A significant element in the overlap of personnel lies in the role of support for the judges. I have already mentioned the référendaires in the CJEU. In the French case, these will often be judges on secondment. They bring to the preparation of European cases their knowledge and experience of national judging and national law. The cabinet of a judge or an Advocate General will have a number of people with varied experience and also a range of contacts in the national system that can be tapped for informal information. The Cour de cassation has a service de documentation, des études et du rapport with specific sub-units on European and constitutional law. The Conseil d'Etat has the Centre de recherches et de diffusion juridiques. Both of these will provide support information for decisions and can follow the case law of Strasbourg or Luxembourg. The secretariat of the Conseil constitutionnel has an important role because the judges may well not be lawyers and they are often required by law to decide in a very short period. It produces background information, which will include summaries of case law from other courts. Its members are often judges, many from the Conseil d'Etat. The physical proximity of those two courts enables a close contact between the body which undertook pre-legislative scrutiny and the body which exercises post-enactment scrutiny. The Registry of the Strasbourg Court consists of lawyers and, in the French case, some will be judges. [24] This body supports judges in decision-making by providing briefing information and writing judgments. It has the task of ensuring consistency across the many different Sections in which the Court sits. So, apart from the potential overlap of the senior members of the different courts, there is a larger overlap among the less senior judges who advise the supreme courts.

2. Meetings and conversations

Paterson is particularly sceptical of the importance of meetings between judges of different courts. Mak [25] also notes that there are marked differences in participation depending on the personality of the judges. It is clear that there are a lot of gatherings and opportunities for formal and informal interaction between judges of the different French supreme courts and the European supreme courts. [26] Each of the French courts is also involved in a number of other links, notably with francophone courts and with the United States. There are also a number of associations at European level, not least the Consultative Council of European Judges. [27] The collaboration in such organisations provides a level of common understanding between judges. Our interest, like that of Paterson, is in the significance of the interactions.

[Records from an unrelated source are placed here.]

/-! ## Well-formedness: one ill-formed command for each check -/

theorem test_header_without_check_word : (Instr.headerCompletion 0 [0x9D, 0x62, 1]).wellFormed = false := by decide
theorem test_header_past_check_word :
    (Instr.headerCompletion 0 (sent (headerOf 5 100 288) 0 ++ [0])).wellFormed = false := by decide +kernel
theorem test_header_well_formed : (Instr.headerCompletion 0 (9 :: sent (headerOf 5 100 288) 0)).wellFormed = true := by
  decide +kernel
theorem test_header_without_sync :
    (Instr.headerCompletion 0 (0x9D :: sent (headerOf 5 100 288) 0 ++ [0])).wellFormed = false := by decide +kernel
theorem test_packet_of_part_lines : (Instr.packetCompletion 0 [1, 2] [0, 0]).wellFormed = false := by decide +kernel
theorem test_lock_of_part_lines : (Instr.lockGained 0 [1] [0, 0]).wellFormed = false := by decide +kernel
theorem test_rejoin_of_part_lines : (Instr.autoRejoin 0 [] [0, 0]).wellFormed = false := by decide +kernel
theorem test_detachment_of_short_header : (Instr.detachment 0 (.header [])).wellFormed = false := by decide
theorem test_detachment_of_part_lines : (Instr.detachment 0 (.packet [1] [0, 0])).wellFormed = false := by
  decide +kernel
theorem test_packet_well_formed : (Instr.packetCompletion 0 (List.replicate 414720 0) [0, 0]).wellFormed = true := by
  show (([Standard.std625, .std525, .std405, .std819].any fun st =>
    (List.replicate 414720 (0 : Byte)).length == lineBytes st.lines) && ([0, 0] : List Byte).length == 2) = true
  rw [List.length_replicate]
  decide
theorem test_packet_of_one_check_byte (lines : List Byte) :
    (Instr.packetCompletion 0 lines [0]).wellFormed = false := by simp [Instr.wellFormed, packetBytesFit]
theorem test_unchecked_with_checked : (Instr.uncheckedPiece 0x38 [0xE0] 0 .stop).wellFormed = false := by decide
theorem test_unchecked_with_result : (Instr.uncheckedPiece 0x38 [0x10] 0 .stop).wellFormed = false := by decide
theorem test_checked_without_bytes : (Instr.checkedPiece 0x38 [] 0 .stop).wellFormed = false := by decide
theorem test_checked_without_checked : (Instr.checkedPiece 0x38 [0xC0] 0 .stop).wellFormed = false := by decide
theorem test_result_read_without_result : (Instr.resultRead 0x38 [0x20] 3 0 .stop).wellFormed = false := by decide
theorem test_result_read_well_formed : (Instr.resultRead 0x38 [0x30] 3 0 .stop).wellFormed = true := by decide

/-! ## The two checks on known bytes -/

theorem test_crc16_of_123456789 :
    crc16 [0x31, 0x32, 0x33, 0x34, 0x35, 0x36, 0x37, 0x38, 0x39] = 0x29B1 := by decide +kernel
theorem test_crc8_of_123456789 :
    crc8 [0x31, 0x32, 0x33, 0x34, 0x35, 0x36, 0x37, 0x38, 0x39] = 0xF4 := by decide +kernel

/-! ## Witnesses: ports -/

/-- `StepTakesFrontCommand`: a queue with a command, and an empty one. -/
theorem test_queues :
    { base with pending := [.jobStart] }.pending = .jobStart :: [] ∧ base.pending = [] := by decide
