/-- The law is one of staging buffer, overflow mark, last result and BUSY. -/
theorem linkLaw_of_same {s t : State} (hs : s.LinkLaw) (hstaging : t.link.staging = s.link.staging)
    (hoverflow : t.link.overflow = s.link.overflow) (hresult : t.link.lastResult = s.link.lastResult)
    (hbusy : t.link.flight.busy = s.link.flight.busy) : t.LinkLaw := by
  unfold State.LinkLaw
  rw [hstaging, hoverflow, hresult, hbusy]
  exact hs

theorem KeepsLink.linkLaw {s t : State} (h : KeepsLink s t) (hs : s.LinkLaw) : t.LinkLaw :=
  linkLaw_of_same hs (congrArg Link.staging h.core :) (congrArg Link.overflow h.core :)
    (congrArg Link.lastResult h.core :) h.busy

/-- An idle link has only its staging buffer to bound. -/
theorem linkLaw_of_idle {s : State} (hbusy : s.link.flight.busy = false)
    (hstaging : s.link.staging.length ≤ Config.stagingSize) : s.LinkLaw :=
  ⟨hstaging, fun h => by simp [hbusy] at h⟩

/-- A request reaches its owner with the link BUSY under the law: a launch empties the staging buffer. -/
theorem reachOwner_linkLaw {s u : State} {r : Instr} (hs : s.LinkLaw) (hu : s.reachOwner r = some u) :
    u.LinkLaw ∧ u.link.flight.busy = true := by
  obtain ⟨rfl, hf⟩ | ⟨rfl, -⟩ := reachOwner_some hu
  · exact ⟨hs, by rw [hf]; rfl⟩
  · exact ⟨⟨Nat.zero_le _, fun _ => ⟨rfl, rfl, rfl⟩⟩, rfl⟩

theorem setHandedBack_keepsLink {s : State} (hbusy : s.link.flight.busy = true) (r : Instr) (res : Result) :
    KeepsLink s (s.setHandedBack r res) := ⟨rfl, hbusy.symm⟩

theorem setCarried_keepsLink {s : State} (hbusy : s.link.flight.busy = true) (r : Instr) :
    KeepsLink s (s.setCarried r) := ⟨rfl, hbusy.symm⟩

/-- A request is served under the law if its owner leaves the link to the link. -/
theorem serve_linkLaw {s : State} {r : Instr} {owner : State → State × Result} (hs : s.LinkLaw)
    (howner : ∀ u : State, KeepsLink u (owner u).1) : (s.serve r owner).LinkLaw := by
  unfold State.serve
  split
  · exact hs
  · rename_i u hu
    obtain ⟨hlaw, hbusy⟩ := reachOwner_linkLaw hs hu
    exact ((howner u).trans (setHandedBack_keepsLink ((howner u).busy.trans hbusy) r _)).linkLaw hlaw

theorem serveTable_linkLaw {s : State} {r : Instr} {owner : State → State × Result} (hs : s.LinkLaw)
    (howner : ∀ u : State, KeepsLink u (owner u).1) : (s.serveTable r owner).LinkLaw :=
  serve_linkLaw hs fun u => (takeClaims_keeps (Keeps.refl u)).keepsLink.trans (howner _)

/-! ## Blocks behind the link that are not within `Keeps` -/

theorem writeConfigs_link (s : State) (mask : Byte) (cfg : ChannelConfig) : (s.writeConfigs mask cfg).link = s.link := by
  unfold State.writeConfigs
  exact foldl_rel (R := fun s t => t.link = s.link) _ _ rfl fun u n h => h

theorem takeChannelSet_link (s : State) (mask : Byte) (record : ConfigBody) :
    (s.takeChannelSet mask record).1.link = s.link := by
  unfold State.takeChannelSet
  split
  · rfl
  · split
    · rfl
    · split
      · rfl
      · split
        · rfl
        · exact writeConfigs_link s mask _

theorem takeProfileWrite_link (s : State) (index : Byte) (record : BitVec 48) :
    (s.takeProfileWrite index record).1.link = s.link := by
  unfold State.takeProfileWrite
  split <;> rfl

theorem takeSyncRead_link (s : State) : s.takeSyncRead.1.link = s.link := by
  unfold State.takeSyncRead
  split <;> rfl

theorem recordSnapshot_keepsLink (s : State) (l : LaneId) : KeepsLink s (s.recordSnapshot l) := by
  unfold State.recordSnapshot
  split
  · split
    · refine KeepsLink.trans ?_ (handBackSnapshot_keeps (Keeps.refl _) _).keepsLink
      exact KeepsLink.of_link rfl
    · exact KeepsLink.refl s
  · exact KeepsLink.refl s

theorem tick_keepsLink (s : State) (l : LaneId) : KeepsLink s (s.tick l) :=
  (judgeSteps_keeps (poolTick_keeps (lanePart_keeps (Keeps.refl s) l) l) l).keepsLink.trans
    (recordSnapshot_keepsLink _ l)

theorem endAllDetached_link (s : State) : s.endAllDetached.link = s.link := by
  unfold State.endAllDetached
  refine foldl_rel (R := fun s t => t.link = s.link) _ _ rfl fun u n h => ?_
  unfold State.endDetachedOf
  split <;> exact h

theorem resetTableAndChannels_link (s : State) : s.resetTableAndChannels.link = s.link := by
  simp only [State.resetTableAndChannels, State.handOver, modAttn_link, endAllDetached_link]

theorem resetLane_keepsLink (s : State) (l : LaneId) : KeepsLink s (s.resetLane l) :=
  (modLane_keeps (releaseClaims_keeps (endStarvedOf_keeps (Keeps.refl s) l) l) l _).keepsLink

theorem takeChannelHalt_keepsLink {s : State} (hbusy : s.link.flight.busy = true) (mask : Byte) :
    KeepsLink s (s.takeChannelHalt mask) := by
  refine (setCarried_keepsLink hbusy (.channelHalt mask)).trans (haltCheck_keeps ?_).keepsLink
  exact foldl_rel _ _ (Keeps.refl _) fun u n h => haltChannel_keeps h n

theorem takeSyncSnapshot_keepsLink {s : State} (hbusy : s.link.flight.busy = true) (mask lane : Byte) :
    KeepsLink s (s.takeSyncSnapshot mask lane) := by
  unfold State.takeSyncSnapshot
  dsimp only
  repeat' split
  all_goals exact ⟨rfl, hbusy.symm⟩
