theorem takeSyncSnapshot (h : KeptByOps P) {s : State} (hs : P s) (mask lane : Byte) :
    P (s.takeSyncSnapshot mask lane) := by
  unfold State.takeSyncSnapshot
  dsimp only
  split
  · exact h.link s _ hs
  · split
    · exact h.link s _ hs
    · split
      · exact h.link s _ hs
      · rename_i hnone
        exact h.link _ _ (h.store s _ (Or.inr (by simpa using hnone)) hs)

theorem takeProfileWrite (h : KeptByOps P) {s : State} (hs : P s) (index : Byte) (record : BitVec 48) :
    P (s.takeProfileWrite index record).1 := by
  unfold State.takeProfileWrite
  split
  exacts [h.profiles s _ hs, hs]

theorem takeAttnSet (h : KeptByOps P) {s : State} (hs : P s) (enables modes : Byte) (threshold : BitVec 16) :
    P (s.takeAttnSet enables modes threshold).1 := by
  unfold State.takeAttnSet
  split
  · split
    · exact hs
    · dsimp only
      exact h.attn s _ hs
  · exact hs

/-! ## The link -/

theorem writeRefusal (h : KeptByOps P) {s : State} (hs : P s) (code : ResultCode) : P (s.writeRefusal code) :=
  h.attn _ _ (h.link s _ hs)

theorem endPiece (h : KeptByOps P) {s : State} (hs : P s) (c : Byte) (outcome : CheckOutcome) :
    P (s.endPiece c outcome) := by
  unfold State.endPiece State.judgeLast
  repeat' split
  exacts [h.writeRefusal hs _, h.writeRefusal hs _, h.writeRefusal hs _, h.link s _ hs, hs]

theorem openWrite (h : KeptByOps P) {s : State} (hs : P s) (bytes : List Byte) (low : Nat) (ending : Ending) :
    P (s.openWrite bytes low ending) := by
  have piece (c : Byte) (rest : List Byte) : P (s.piece c rest) := by
    unfold State.piece
    dsimp only
    split
    · exact h.endPiece (h.link s (fun k => ((k.first c).stageChecked c rest).1) hs) _ _
    · exact h.endPiece (h.link s (fun k => (k.first c).stageUnchecked rest) hs) _ _
  cases bytes with
  | nil =>
    simp only [State.openWrite]
    exact h.link s _ hs
  | cons c rest =>
    simp only [State.openWrite]
    repeat' split
    exacts [h.link s _ hs, h.link _ _ (h.link s _ hs), h.link _ _ (piece c rest)]

theorem writeTransfer (h : KeptByOps P) {s : State} (hs : P s) (address : BitVec 7) (bytes : List Byte) (low : Nat)
    (ending : Ending) : P (s.writeTransfer address bytes low ending) := by
  unfold State.writeTransfer
  repeat' split
  exacts [h.link s _ hs, h.link s _ hs, h.link s _ hs, h.openWrite hs bytes low ending]

theorem readTransfer (h : KeptByOps P) {s : State} (hs : P s) (address : BitVec 7) (clocked low : Nat)
    (ending : Ending) : P (s.readTransfer address clocked low ending) := by
  unfold State.readTransfer
  repeat' split
  all_goals exact h.link s _ hs

theorem completeRequest (h : KeptByOps P) {s : State} (hs : P s) : P s.completeRequest := by
  unfold State.completeRequest
  repeat' split
  exacts [h.attn _ _ (h.link s _ hs), h.link s _ hs, hs]
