/-- Below the lock run the lock count stays in range (R7, R8). -/
theorem seekField_follows (s : State) (n : Channel) (f : Field) : ChansFollow s (s.seekField n f) := by
  unfold State.seekField
  dsimp only
  split
  · exact gainLock_follows s n f
  · rename_i h
    exact modPort_follows fun ⟨hf, _, hr, _⟩ => ⟨hf, Nat.le_of_lt (Nat.lt_of_not_le h), hr⟩

theorem take_follows (s : State) (n : Channel) (f : Field) : ChansFollow s (s.modChan n fun c => c.take f) :=
  ChansFollow.modChan ⟨rfl, rfl, id⟩

theorem setFaults_lowered_follows (s : State) (n : Channel) :
    ChansFollow s (s.setFaults n ((s.chan n).port.faultCount - 1)) := by
  have h : ChansFollow s (s.modPort n fun p => { p with faultCount := (s.chan n).port.faultCount - 1 }) :=
    modPort_follows fun ⟨hf, hl, hr, _⟩ => ⟨(Nat.sub_le _ 1).trans hf, hl, hr⟩
  unfold State.setFaults
  exact ChansFollow.ite h (h.chans rfl)

theorem runField_follows (s : State) (n : Channel) (f : Field) : ChansFollow s (s.runField n f) := by
  unfold State.runField
  repeat' split
  exacts [detach_follows s n, (addFault_follows s n).trans (take_follows _ n f),
    (setFaults_lowered_follows s n).trans (take_follows _ n f)]

theorem rejoin_follows (s : State) (n : Channel) : ChansFollow s (s.rejoin n) := by
  unfold State.rejoin
  refine (((ChansFollow.refl s).modAttn _).trans (setFaults_follows _ n (Nat.zero_le 255))).trans
    (ChansFollow.modChan ⟨rfl, rfl, ?_⟩)
  exact fun ⟨hf, _, hr, ht⟩ => ⟨hf, Nat.zero_le _, hr, ht⟩

theorem rejoinCountWith_le (p : Port) (number : FieldNum) : p.rejoinCountWith number ≤ Config.rejoinRun := by
  unfold Port.rejoinCountWith
  split
  exacts [Nat.min_le_left _ _, by decide]

theorem detachedField_follows (s : State) (n : Channel) (f : Field) : ChansFollow s (s.detachedField n f) := by
  unfold State.detachedField
  dsimp only
  have hcount : ChansFollow s (s.modPort n fun p =>
      { p with rejoinCount := (s.chan n).port.rejoinCountWith f.number, previous := some f.number }) :=
    modPort_follows fun ⟨hf, hl, _, _⟩ => ⟨hf, hl, rejoinCountWith_le _ _⟩
  exact ChansFollow.ite (breakRun_follows s n _) (ChansFollow.ite (hcount.trans (rejoin_follows _ n)) hcount)

theorem judgePacket_follows (s : State) (n : Channel) (f : Field) : ChansFollow s (s.judgePacket n f) := by
  unfold State.judgePacket
  have hsearch : ChansFollow s (s.modPort n fun p =>
      { p with
        receiver := .searching
        counters := { p.counters with damaged := bump p.counters.damaged (if f.damaged then 1 else 0) } }) :=
    modPort_follows_of_counts fun _ => ⟨rfl, rfl, rfl⟩
  dsimp only
  generalize (s.modPort n _) = u at hsearch ⊢
  refine hsearch.trans ?_
  split
  exacts [seekField_follows _ n f, runField_follows _ n f, detachedField_follows _ n f, ChansFollow.refl _]

theorem loseLock_follows (s : State) (n : Channel) : ChansFollow s (s.loseLock n) := by
  unfold State.loseLock
  refine ChansFollow.modAttn (ChansFollow.modChan ?_) _
  have hdepart := depart_follows (s.chan n)
  refine ⟨hdepart.config, hdepart.current, fun hr => ?_⟩
  obtain ⟨-, -, -, ht⟩ := hdepart.range hr
  obtain ⟨hf, -, hj, -⟩ := hr
  exact ⟨hf, Nat.zero_le _, hj, ht⟩

/-! ## Pool -/

theorem report_follows (s : State) (n : Channel) : ChansFollow s (s.report n) := by
  unfold State.report
  refine ChansFollow.ite ?_ (ChansFollow.refl s)
  refine ChansFollow.chans (t := s.modChan n fun c => { c with state := .halted }) ?_ (haltCheck_chans _)
  exact ChansFollow.modChan ⟨rfl, rfl, id⟩

theorem reportEnded_follows (s before : State) : ChansFollow s (s.reportEnded before) :=
  ChansFollow.foldl _ fun u n => ChansFollow.ite (report_follows u n) (ChansFollow.refl u)

theorem judgeHalted_follows (s : State) (n : Channel) : ChansFollow s (s.judgeHalted n) :=
  ChansFollow.ite (ChansFollow.refl s) (report_follows s n)

theorem deliver_chans (s : State) (j : Job) : (s.deliver j).chans = s.chans := by
  unfold State.deliver
  split <;> rfl

theorem completeJob_follows (s : State) (e : EngineId) : ChansFollow s (s.completeJob e) := by
  unfold State.completeJob
  split
  · exact ChansFollow.refl s
  · rename_i j _
    have h : ChansFollow s ((s.deliver j).setEngine e none).arbitrate :=
      ChansFollow.of_chans (by rw [arbitrate_chans, setEngine_chans, deliver_chans])
    exact ChansFollow.ite h (h.trans (report_follows _ _))

theorem takeWithdrawOrder_follows (s : State) (n : Channel) : ChansFollow s (s.takeWithdrawOrder n) := by
  unfold State.takeWithdrawOrder
  exact ChansFollow.dropQueued (ChansFollow.modChan ⟨rfl, rfl, id⟩) _

theorem takeCancelOrder_follows (s : State) (n : Channel) : ChansFollow s (s.takeCancelOrder n) := by
  unfold State.takeCancelOrder
  have hmark : ChansFollow s (s.modChan n fun c => { c with cancelOrder := false }) :=
    ChansFollow.modChan ⟨rfl, rfl, id⟩
  exact (((hmark.dropQueued _).cancelJobs _).trans (report_follows _ n)).arbitrate

theorem takeOrders_follows (s : State) (n : Channel) : ChansFollow s (s.takeOrders n) := by
  unfold State.takeOrders
  exact (ChansFollow.ite (takeWithdrawOrder_follows s n) (ChansFollow.refl s)).trans
    (ChansFollow.ite (takeCancelOrder_follows _ n) (ChansFollow.refl _))

theorem poolTick_follows (s : State) (l : LaneId) : ChansFollow s (s.poolTick l) := by
  unfold State.poolTick
  dsimp only
  exact ((((((ChansFollow.refl s).modLane l _).dropQueued _).cancelJobs _).advanceDeadlines l).trans
    (reportEnded_follows _ s)).arbitrate

theorem cancelByRole_follows (s : State) (l : LaneId) (n : Channel) (role : Role) :
    ChansFollow s (s.cancelByRole l n role) := by
  unfold State.cancelByRole
  exact (((ChansFollow.refl s).dropQueued _).cancelJobs _).trans (reportEnded_follows _ s)

theorem resetPool_follows (s : State) : ChansFollow s s.resetPool := fun n => by
  have h : s.resetPool.chan n = { s.chan n with withdrawOrder := false, cancelOrder := false } := by
    simp [State.resetPool, State.chan, Vector.get_eq_getElem]
  rw [h]
  exact ⟨rfl, rfl, id⟩

/-! ## Sequencer -/

theorem beginShift_follows (s : State) (n : Channel) (a : Arrived) :
    ChansFollow s (s.modChan n fun c => c.beginShift a) :=
  ChansFollow.modChan ⟨rfl, rfl, id⟩

theorem issue_follows (s : State) (n : Channel) : ChansFollow s (s.issue n) := by
  unfold State.issue
  split
  · exact (takeOrders_follows s n).chans (arbitrate_chans _)
  · exact ChansFollow.refl s

theorem observeNewer_follows (c : Chan) : c.Follows c.observeNewer := by
  unfold Chan.observeNewer
  split
  exacts [Chan.Follows.refl c, ⟨rfl, rfl, id⟩]

theorem countStep_follows (c : Chan) : c.Follows c.countStep :=
  ⟨rfl, rfl, fun ⟨hf, hl, hr, _⟩ => ⟨hf, hl, hr, Nat.min_le_left _ _⟩⟩

theorem finishShift_follows (s : State) (n : Channel) : ChansFollow s (s.finishShift n) :=
  (ChansFollow.modChan ((observeNewer_follows _).trans (countStep_follows _))).trans (issue_follows _ n)

theorem modMonitorCounters_follows (s : State) (n : Channel) (f : MonitorCounters → MonitorCounters) :
    ChansFollow s (s.modMonitorCounters n f) :=
  ChansFollow.modChan ⟨rfl, rfl, id⟩

theorem truncateBasis_chans (s : State) (p : ProposalClaim) : (s.truncateBasis p).chans = s.chans := by
  unfold State.truncateBasis
  split <;> rfl

theorem giveOut_chans (s : State) (h : Handle) (e : Entry) : (s.giveOut h e).chans = s.chans := rfl

theorem acceptProposal_follows (s : State) (n : Channel) (p : ProposalClaim) (h : Handle) :
    ChansFollow s (s.acceptProposal n p h) := by
  unfold State.acceptProposal
  have hchans : ChansFollow s ((s.truncateBasis p).giveOut h (s.proposalEntry n p)) :=
    ChansFollow.of_chans (by rw [giveOut_chans, truncateBasis_chans])
  exact (hchans.trans (modMonitorCounters_follows _ n _)).modAttn _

Influence involves the shaping of opinions and perceptions. That occurs in a variety of ways, not just by reading materials which are presented within the framework of a formal judicial decision. The study of networks by Claes and de Visser [28] explains how associations and internet connections provide fora for the exchange of ideas amongst judges. Such networks facilitate face-to face meetings, periods of stay in a country or even observation in foreign courts. In terms of the use made of these interactions, those authors distinguish between "practical" and "authority" incentives, and this distinction is also helpful in identifying the influence of meetings and conversations.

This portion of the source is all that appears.